Do we have any solid guidelines for that?

Context: my two main uses of the notion of symbol are 1) "all symbols in 
all buffer" completion candidates, 2) filtering the results of 
xref-find-references by checking that the match begins and ends at a 
symbol boundary. Currently, both of these features don't work well in 
ruby-mode.

First, "M::C" is interpreted as one symbol. If I just search for 
references to "C", this won't match. And vice versa, this qualified name 
usually corresponds to the definition like this:

module M
   class C
   end
end

so if I search for references to "M::C", this won't match either. So `:' 
should simply become "punctuation". Then the simplest approach will 
leave to false positives, but no false negatives.

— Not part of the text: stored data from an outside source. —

-- ==== Sys2Proof/Machine/SaveArea.lean ====
section
/-! DEFINITION. The context save area: its layout, storing a wave into it, and reading one back (R106, R171 to R175). -/

namespace Sys2Proof.Machine

/-- Bytes padded with zeros to a length. -/
def padTo (n : Nat) (bs : List Byte) : List Byte := bs ++ List.replicate (n - bs.length) 0

/-! ### What a wave holds -/

/-- Accumulator tiles the wave holds, as its accumulator mask has them. -/
def Core.heldAccs (c : Core) (w : Wave) : List Nat :=
  (c.accHold.filter (fun e => e.2.team = w.cteam && e.2.twave = w.twave && w.accMask.getLsbD e.1)).map (fun e => e.1)

/-- Operand reservations the wave holds. -/
def Core.heldResv (c : Core) (w : Wave) : List (Nat × Reserv) :=
  c.resv.filter (fun e => e.2.team = w.cteam && e.2.twave = w.twave)

/-- The wave holds the counting array. -/
def Core.heldCounting (c : Core) (w : Wave) : Bool :=
  c.cntHeld && c.cntRec.team = w.cteam && fld c.cntRec.w2 31 24 = w.twave

/-- A set of indices as a mask. -/
def indexMask (ks : List Nat) : Nat := ks.foldl (fun a k => a ||| 2 ^ k) 0

/-- Tiles of a mask below `k`: the position of tile `k` among the saved ones. -/
def maskRank (mask k : Nat) : Nat := ((List.range k).filter (fun j => bit mask j)).length

/-! ### The layout (R171) -/

/-- Gate chain: 16 bits per level. -/
def gateChain (gs : List Nat) : Nat := leValue (gs.flatMap (fun g => leBytes 2 g))

/-- The CSRs in the order of the save area. -/
def savedCsrs (w : Wave) : List Word :=
  let c := w.csrs
  [mstatusRead c.mstatus, c.mie, c.mip, c.medeleg, c.mideleg, c.mtvec, c.mscratch, c.mepc, c.mcause, c.mtval,
    c.mcounteren, c.scounteren, c.stvec, c.sscratch, c.sepc, c.scause, c.stval, c.instret, c.nround, c.lastat,
    c.mstkp, c.mstksel, c.sturncmp, c.samask0, c.samask1, c.sgate, c.stwlim, c.mamask0, c.mamask1, c.mseq,
    c.mdomfault, c.mracefault, c.mlav, c.turn, c.did, w.amask.setWidth 64, (w.amask >>> 64).setWidth 64,
    w.profiles.setWidth 64, c.wid, BitVec.ofNat 64 (gateChain w.gates)]

/-- A reservation record of 32 bytes. -/
def Reserv.bytes (r : Reserv) : List Byte := leBytes 8 r.w0.toNat ++ leBytes 8 r.w1.toNat ++ leBytes 8 r.w2.toNat ++ leBytes 8 0

/-- The fixed 4 KiB of a save area. -/
def savedPage (c : Core) (w : Wave) (header : Nat) : List Byte :=
  let words (n : Nat) (f : Nat → Nat) : List Byte := (List.range n).flatMap (fun i => leBytes 8 (f i))
  let masks (f : Nat → Mask) (n : Nat) : List Byte := (List.range n).flatMap (fun i => leBytes 16 (f i).toNat)
  let recs := (List.range 8).flatMap (fun n => match (c.heldResv w).find? (fun e => e.1 = n) with
    | some e => e.2.bytes
    | none => List.replicate 32 0)
  let front := leBytes 8 header ++ leBytes 8 w.pc.toNat ++ leBytes 8 w.csrs.fcsr.toNat ++
    leBytes 8 (indexMask (c.heldAccs w)) ++ words 32 (fun i => (w.getX i).toNat) ++ words 32 (fun i => (w.getF i).toNat) ++
    (savedCsrs w).flatMap (fun v => leBytes 8 v.toNat)
  let masksPart := masks (fun i => if i = 0 then 0 else w.p.toList.getD i 0) 16 ++
    masks (fun i => if i = 0 then 0 else w.m.toList.getD i 0) 8
  let stack := (List.range 32).flatMap (fun i =>
    let e := w.stack.toList.getD i {}
    leBytes 16 e.mask.toNat ++ leBytes 8 e.word.toNat ++ leBytes 8 0)
  padTo 0x1000 (padTo 0x600 (padTo 0x400 front ++ masksPart) ++ stack ++ recs ++
    (if c.heldCounting w then c.cntRec.bytes else []))

/-- Bytes of a lane register block. -/
def Wave.blockSize (w : Wave) : Nat := 128 * w.width

/-- Offset of a lane register block. -/
def Wave.blockAt (w : Wave) (b : Nat) : Nat := 0x1000 + w.blockSize * b

/-- Offset of the first accumulator tile. -/
def Wave.accAt (w : Wave) : Nat := 0x1000 + 4 * w.width * w.budget

/-- The bytes of a lane register block. -/
def blockImage (c : Core) (w : Wave) (b : Nat) : List Byte :=
  (List.range (32 * w.width)).flatMap (fun i => leBytes 4 (c.lane w (32 * b + i / w.width) (i % w.width)).toNat)

/-- The bytes of an accumulator tile. -/
def accImage (c : Core) (k : Nat) : List Byte := (c.accWords k).flatMap (fun v => leBytes 4 v.toNat)

/-- Write to a save area: physical, under the wave's save-area domain (R171). -/
def State.saveWrite (s : State) (dom pa : Nat) (bs : List Byte) : State :=
  s.agentWriteAs dom pa bs

/-- Read a save area. -/
def State.saveRead (s : State) (pa n : Nat) : List Byte := leBytes n (s.readPhys pa n)

/-- Store every item present in a slot into its save area; absent items stay as they are, accumulator tiles moved to
their place among those saved (R107, R173 step 7). -/
def State.storeWave (s : State) (core i : Nat) : State :=
  let w := (s.slotAt core i).wave
  let c := s.core core
  let precise := match w.park with
    | some p => !p.late
    | none => false
  let old := numAt (s.saveRead (w.csa + 0x18) 8) 0 8
  let accs := c.heldAccs w
  let mask := indexMask accs
  let moved : List (Nat × List Byte) := accs.map (fun k =>
    (maskRank mask k,
      if w.absentAccs.contains k then s.saveRead (w.csa + w.accAt + 8192 * maskRank old k) 8192 else accImage c k))
  let put (s : State) (o : Nat) (bs : List Byte) : State := s.saveWrite w.csaDom (w.csa + o) bs
  let s := put s 0 (savedPage c w (csaHeader w precise w.lateResolved false (c.heldCounting w)))
  let s := (List.range (w.budget / 32)).foldl (fun s b =>
    if w.absentBlocks.contains b then s else put s (w.blockAt b) (blockImage c w b)) s
  let s := moved.foldl (fun s q => put s (w.accAt + 8192 * q.1) q.2) s
  let at0 := w.accAt + 8192 * accs.length
  let r := (c.heldResv w).foldl (fun (q : State × Nat) e =>
    (put q.1 q.2 (Bytes.readList c.obuf (1024 * e.2.base) (1024 * e.2.gran)), q.2 + 1024 * e.2.gran)) (s, at0)
  if c.heldCounting w then put r.1 r.2 c.fullImage else r.1

/-- What a saved wave held on its core is released (R171, R372). -/
def Core.releaseWave (c : Core) (w : Wave) : Core :=
  { c with
    accHold := c.accHold.filter (fun e => ¬ (e.2.team = w.cteam ∧ e.2.twave = w.twave)),
    resv := c.resv.filter (fun e => ¬ (e.2.team = w.cteam ∧ e.2.twave = w.twave)),
    cntRec := if c.heldCounting w then {} else c.cntRec }

/-! ### Reading a wave back (R175) -/

/-- CSR number `k` of the list of a save area. -/
def savedCsr (page : List Byte) (k : Nat) : Word := BitVec.ofNat 64 (numAt page (0x220 + 8 * k) 8)

/-- The CSRs of a save area, each field held to what it may hold; CORE and SLOT of `wid` come from the placement. The sticky
flags of `nround`, which a write only clears, stand as saved (R43). -/
def restoredCsrs (page : List Byte) (core slot : Nat) : Csrs :=
  let v (k : Nat) : Word := savedCsr page k
  let c : Csrs := { mcause := v 8, mtval := v 9, mscratch := v 6, sscratch := v 13, scause := v 15, stval := v 16,
                    instret := v 17, samask0 := v 23, samask1 := v 24, sgate := v 25, mamask0 := v 27, mamask1 := v 28,
                    turn := v 33, did := v 34 &&& 0xFFFFF07FF, mip := v 2 &&& 0x22, lastat := v 19 &&& 1,
                    wid := setFld (v 38 &&& 0xFFFFFF07FFFFFF) 18 4 (core * 16 + slot), nround := nroundWrite 0 (v 18) ||| (v 18 &&& 0xF00),
                    fcsr := BitVec.ofNat 32 (numAt page 0x10 4) &&& 0xFF }
  [(0x300, 0), (0x304, 1), (0x302, 3), (0x303, 4), (0x305, 5), (0x341, 7), (0x306, 10), (0x106, 11), (0x105, 12),
    (0x141, 14), (0x804, 20), (0x805, 21), (0x5C0, 22), (0x5C4, 26), (0x7C2, 29), (0x7C3, 30), (0x7C4, 31),
    (0x7C5, 32)].foldl (fun (c : Csrs) (q : Nat × Nat) => c.write q.1 (v q.2)) c

/-- The gate indices of a save area, level 1 first. -/
def savedGates (page : List Byte) : List Nat :=
  (List.range (fld (savedCsr page 34) 10 8)).map (fun k => numAt page (0x220 + 8 * 39 + 2 * k) 2)

/-- The wave a save area describes, placed in a slot; its lane register blocks and accumulator tiles are absent. -/
def restoredWave (page : List Byte) (core slot : Nat) (place : Wave) : Wave :=
  let csrs := restoredCsrs page core slot
  let budget := 32 * numAt page 2 1
  let mask := numAt page 0x18 4
  let w : Wave :=
    { place with
      pc := BitVec.ofNat 64 (numAt page 8 8), mode := Mode.ofCode (bits (numAt page 3 1) 1 0),
      csrs := csrs, profiles := BitVec.ofNat 4 (numAt page (0x220 + 8 * 37) 1), budget := budget,
      gates := savedGates page,
      absentBlocks := List.range (budget / 32), absentAccs := (List.range 32).filter (fun k => bit mask k),
      accMask := BitVec.ofNat 32 mask, csaDom := numAt page 4 1 }
  let xs (i : Nat) : Word := BitVec.ofNat 64 (numAt page (0x20 + 8 * i) 8)
  let fs (i : Nat) : Word := BitVec.ofNat 64 (numAt page (0x120 + 8 * i) 8)
  let lanes (o i : Nat) : Mask := BitVec.ofNat 128 (numAt page (o + 16 * i) 16) &&& w.wm
  { w with
    x := Vector.ofFn (fun i => if i.val = 0 then 0 else xs i.val), f := Vector.ofFn (fun i => fs i.val),
    p := Vector.ofFn (fun i => if i.val = 0 then 0 else lanes 0x400 i.val),
    m := Vector.ofFn (fun i => if i.val = 0 then 0 else lanes 0x500 i.val),
    amask := maskOf (savedCsr page 35) (savedCsr page 36) &&& w.wm,
    stack := Vector.ofFn (fun i => { mask := lanes (0x600 + 16 * i.val) i.val,
                                     word := BitVec.ofNat 64 (numAt page (0x610 + 32 * i.val) 8) &&& 0xC001FFFFFFFFFFFC }) }

/-- Record `n` of a save area, if the reservation was held. -/
def savedResv (page : List Byte) (n : Nat) : Option Reserv :=
  let at' := 0xA00 + 32 * n
  let r : Reserv := { w0 := BitVec.ofNat 64 (numAt page at' 8), w1 := BitVec.ofNat 64 (numAt page (at' + 8) 8),
                      w2 := BitVec.ofNat 64 (numAt page (at' + 16) 8) }
  if r.w2.getLsbD 6 then some r else none

/-- Rebuild the saved reservations of a wave, in ascending order, from the bytes at `pa`; `none` where an index is held
or no run of granules is free (R175). -/
def State.rebuildResv (s : State) (page : List Byte) (csa pa team : Nat) (c : Core) : Option (Core × Nat) :=
  (List.range 8).foldl (fun (q : Option (Core × Nat)) n =>
    match q, savedResv page n with
    | some (c, pa), some r =>
      let own := decide (r.base + r.gran ≤ 64) && (List.range r.gran).all (fun k => !c.granTaken (r.base + k))
      match (if own then some r.base else c.findGrans r.gran) with
      | some g =>
        if (c.resvOf n).isSome then none
        else
          let r := { r with w2 := setFld r.w2 5 0 g, team := team, fresh := s.freshHalves.contains (csa, n) }
          let c := c.clearObuf (1024 * g) (1024 * r.gran)
          some ({ c with
                  resv := Table.put c.resv n r,
                  obuf := Bytes.writeList c.obuf (1024 * g) (s.saveRead pa (1024 * r.gran)) }, pa + 1024 * r.gran)
      | none => none
    | q, none => q
    | none, _ => none) (some (c, pa))

/-- Load the counting array of a saved wave from its record and the bytes at `pa` (R372). -/
def State.rebuildCounting (s : State) (page : List Byte) (pa team : Nat) (c : Core) : Core :=
  let w (k : Nat) : Word := BitVec.ofNat 64 (numAt page (0xB00 + 8 * k) 8)
  let c := { c with bank := [], cellFlag := [], cntRec := { w0 := w 0, w1 := w 1, w2 := w 2, team := team } }
  let bytes := s.saveRead pa 229376
  if c.cntWide then c.loadImage 0 bytes else (c.loadImage 0 bytes).loadImage 1 (bytes.drop (512 * c.blockBytes))

/-- A deferred count overflow that was saved with the array (R368). -/
def savedOverflow (page : List Byte) : List (Nat × Word) :=
  let w1 := numAt page 0xB08 8
  if bit w1 0 then [(31, BitVec.ofNat 64 (w1 / 2 ^ 16))] else []

/-- Load a lane register block of the wave in a slot from its save area. -/
def State.loadBlockAt (s : State) (core i b : Nat) : State :=
  let w := (s.slotAt core i).wave
  let bs := s.saveRead (w.csa + w.blockAt b) w.blockSize
  s.modCore core (fun c =>
    ((List.range (32 * w.width)).foldl (fun (c : Core) j =>
      c.setLane w (32 * b + j / w.width) (j % w.width) (BitVec.ofNat 32 (numAt bs (4 * j) 4))) c).modSlot i (fun k =>
        { k with wave := { k.wave with absentBlocks := k.wave.absentBlocks.filter (· ≠ b) } }))

/-- Load an accumulator tile of the wave in a slot from its save area. -/
def State.loadAccAt (s : State) (core i k : Nat) : State :=
  let w := (s.slotAt core i).wave
  let mask := numAt (s.saveRead (w.csa + 0x18) 8) 0 8
  let bs := s.saveRead (w.csa + w.accAt + 8192 * maskRank mask k) 8192
  s.modCore core (fun c =>
    (c.setAcc k ((List.range 2048).map (fun j => BitVec.ofNat 32 (numAt bs (4 * j) 4)))).modSlot i (fun q =>
      { q with wave := { q.wave with absentAccs := q.wave.absentAccs.filter (· ≠ k) } }))

end Sys2Proof.Machine
end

There is another way `:' is used in Ruby: Ruby Symbols (I'm going to 
mention those only using a capital S, to distinguish). Which is like 
weird syntax for interned strings, but they're often used to refer to 
method names: for introspection, or when defining a method dynamically, 
or to dispatch a call dynamically. Examples:

class C
   def foo
   end
end

C.instance_method(:foo) # => #<UnboundMethod: C#foo>

class C
   define_method(:foo) do
     3
   end
end

C.new.send(:foo) # => 3

Consequently, if somewhere in my Ruby program there's a method foo_bar, 
it might be beneficial to be able to complete a Symbol :fo to :foo_bar 
as well, or for xref-find-references, when looking for references to 
this method, include the usages of Symbol :foo_bar.

Or take this example:

class C
   # attr_reader is a macro, kinda.
   # Define a method C#foo that simply returns the value
   # of the instance variable with the same name:
   attr_reader :foo

   def initialize(foo)
     # Assign that instance variable.
     @foo = foo
   end

   def do_something
     # Call the previously defined method (parens are optional)
     # and then call a method on the returned value:
     foo.do_something_amazing
   end
end

After writing the attr_reader call, it would be handy if I could use the 
name of the symbol in completion when writing the name of the argument, 
and the name of the variable (so there's also a question of whether @ 
should have the "symbol" syntax; it currently doesn't). And then later, 
when calling the method.

Another argument in favor of not having `:' be symbol constituents in 
Symbol literals is that we have two ways to write Hash (associative 
array) literal with Symbol keys:

{:key => value} and {key: value},

where the latter is syntactic sugar for the former. If `:' is not a 
symbol constituents, we won't have two superficially "different" symbols 
in the buffer, and the "find references" search will easily find both.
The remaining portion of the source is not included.